3.2. For each substance-specific dependence, the G allele of rs1799971 is similarly protective but non-significant
In our primary test of rs1799971 genotype as the dependent variable on the 9 datasets that had assessed all five substance dependence diagnoses and exposures, we obtained odds ratios that ranged from 0.89 (nicotine dependence) to 0.92 (cocaine dependence). The odds ratio for each specific substance showed the same protective direction as that for general substance dependence, though none was statistically significant in these smaller samples (Table 4). Also, odds ratios for specific substances did not differ significantly from each other (Table S2), suggesting consistency across substances.
We also examined traditional logistic regression in these 9 datasets. Each substance dependence diagnosis was examined as the outcome (cases dependent on that substance and controls required to be non-dependent but exposed to that substance), with rs1799971 as the predictor and the remaining diagnoses as covariates. Results were similar to those from our ordinal logistic model (Table 4, bottom half). Finally, analyzing all available datasets for these same case/control outcomes (cases dependent on each specific substance, controls non-dependent and exposed to that substance) also showed protective, but non-significant, odds ratios consistent with those seen in the datasets that assessed all dependence diagnoses and exposures (Supplementary Figures S1–S5).
4. DISCUSSION
This project, the first collaborative genetic meta-analysis to investigate specific and general liability for these substance dependence diagnoses, has demonstrated that the G allele of rs1799971 has a modest protective effect on general substance dependence liability (OR = 0.90, 95% C.I. (0.83–0.97), p-value =9.52 × 10−3) in samples of European ancestry. This is the first meta-analysis to show that this non-synonymous variant, which has been heavily studied for functional effects, is significantly associated in European ancestry samples with liability to substance dependence. The small but significant effect size of rs1799971 suggests that variability in previous association reports may be due in part to sampling variation. This collaborative meta-analysis benefited from the opportunity to define uniform phenotypes across studies, perform coordinated, de novo analyses to test our hypotheses, and include existing datasets that have not yet focused on the question of rs1799971 and addiction.
The protective effect of this allele on substance dependence liability appears to be non-specific: it is not driven primarily by dependence on any particular substance. For each substance-specific subset of cases compared to the general dependence controls, we observed a protective effect of similar size to that observed for general dependence. Additional substance-specific analyses similarly showed consistent protective effects of the G allele. These substance-specific odds ratios were not statistically significant, but this may have been largely due to reduced sample size and power.

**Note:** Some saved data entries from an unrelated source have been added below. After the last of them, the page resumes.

/-- Taylor sum of exp(-t) for fixed point `t` with `fb` fraction bits, `0 ≤ t < 1`: sum of (-t)^k / k!. -/
def expNegLoop (fb : Nat) (t : Int) : Nat → Nat → Int → Int → Int
  | 0, _, _, acc => acc
  | fuel + 1, k, term, acc =>
    let term' := -(term * t) / (2 ^ fb * (k : Int))
    if term' = 0 ∨ term' = -1 then acc else expNegLoop fb t fuel (k + 1) term' (acc + term')

/-- exp(-t) in `fb` fraction bits for fixed point `t ≥ 0`, to within a few hundred units. -/
def expNegFix (fb : Nat) (t : Nat) : Nat :=
  let l := ln640 / 2 ^ (640 - fb)
  let k := t / l
  let r := t - k * l
  (expNegLoop fb (r : Int) 400 1 (2 ^ fb) (2 ^ fb)).toNat / 2 ^ k

/-- Taylor sum of sin or cos for fixed point `t`: alternating terms in t². -/
def trigLoop (fb : Nat) (t2 : Int) : Nat → Nat → Int → Int → Int
  | 0, _, _, acc => acc
  | fuel + 1, k, term, acc =>
    let term' := -(term * t2) / (2 ^ fb * ((k + 1) * (k + 2) : Nat))
    if term' = 0 ∨ term' = -1 then acc else trigLoop fb t2 fuel (k + 2) term' (acc + term')

/-- atanh(z) = z + z^3/3 + ... in fixed point. -/
def atanhLoop (fb : Nat) (z2 : Int) : Nat → Nat → Int → Int → Int
  | 0, _, _, acc => acc
  | fuel + 1, k, p, acc =>
    let p' := p * z2 / 2 ^ fb
    if p' = 0 then acc else atanhLoop fb z2 fuel (k + 2) p' (acc + p' / ((k + 2 : Nat) : Int))

/-- A result known to lie within `slack` units of `v * 2^e` (`v > slack`): rounded, when both ends round alike. -/
def roundEnclosed (neg : Bool) (v slack : Nat) (e : Int) : Option (Nat × FpFlags) :=
  let lo := fpRound binary32 .nearestEven neg (v - slack) e true
  let hi := fpRound binary32 .nearestEven neg (v + slack) e true
  if lo = hi then some lo else none

/-- Working precisions tried in order; the last is beyond any case that binary32 operands can give. -/
def workingBits : List Nat := [96, 160, 320, 480]

/-- The first enclosure that rounds uniquely. -/
def firstRounded (g : Nat → Option (Nat × FpFlags)) : Nat × FpFlags :=
  match workingBits.findSome? g with
  | some r => r
  | none => (binary32.defaultNaN, {})

def sfuNaN (a : Nat) : Option (Nat × FpFlags) := nanResult binary32 [a]

/-- 1 / x. -/
def sfuRcp (a : Nat) : Nat × FpFlags :=
  match binary32.decode a with
  | .nan _ => (sfuNaN a).getD (invalidResult binary32)
  | .inf n => (binary32.signBit n, {})
  | .fin n m e =>
    if m = 0 then (binary32.signBit n + binary32.infBits, { divZero := true })
    else fpRound binary32 .nearestEven n (2 ^ 80 / m) (-80 - e) (2 ^ 80 % m != 0)

/-- Square root. -/
def sfuSqrt (a : Nat) : Nat × FpFlags :=
  match binary32.decode a with
  | .nan _ => (sfuNaN a).getD (invalidResult binary32)
  | .inf n => if n then invalidResult binary32 else infResult binary32 false
  | .fin n m e =>
    if m = 0 then (binary32.signBit n, {})
    else if n then invalidResult binary32
    else
      let k : Nat := if e % 2 = 0 then 80 else 81
      let v := m * 2 ^ k
      let r := isqrt v
      fpRound binary32 .nearestEven false r ((e - k) / 2) (r * r != v)

/-- 1 / square root. -/
def sfuRsqrt (a : Nat) : Nat × FpFlags :=
  match binary32.decode a with
  | .nan _ => (sfuNaN a).getD (invalidResult binary32)
  | .inf n => if n then invalidResult binary32 else (0, {})
  | .fin n m e =>
    if m = 0 then (binary32.signBit n + binary32.infBits, { divZero := true })
    else if n then invalidResult binary32
    else
      let k : Nat := if e % 2 = 0 then 160 else 161
      let r := isqrt (2 ^ k / m)
      fpRound binary32 .nearestEven false r (-((k : Int) + e) / 2) (r * r * m != 2 ^ k)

These findings indicate that rs1799971 in OPRM1 may contribute to mechanisms of addiction liability that are shared across different addictive substances, consistent with the high genetic correlation between the traits, high co-morbidity, and with prior studies showing that both substance-specific and non-specific genetic effects on addiction liability can be expected (Bierut et al. 1998; Kendler et al. 2007; Merikangas et al. 1998; Swan et al. 1997; Tsuang et al. 1998; Vanyukov et al. 2012; Vanyukov et al. 2003). Rs1799971 is now one of the few examples of a genetic factor that demonstrates a similar, general effect across multiple substances, albeit of modest magnitude. In this sense, our study is similar to a genome-wide association study of multiple psychiatric disorders that identified variants having a common, cross-disorder genetic effect on five major psychiatric diseases (Cross-Disorder Group of the Psychiatric Genomics Consortium 2013). Both studies underscore the value of investigating the genetics of general liability underlying related diseases. Genetic studies of addiction would therefore benefit from including measures pertaining to multiple substances that can then be analyzed collectively. Indeed, a very recent genome-wide study of general substance dependence liability using four of the five substances studied here (alcohol, cannabis, cocaine, opioids) reported novel associations (Wetherill et al. 2015), further supporting the potential benefits.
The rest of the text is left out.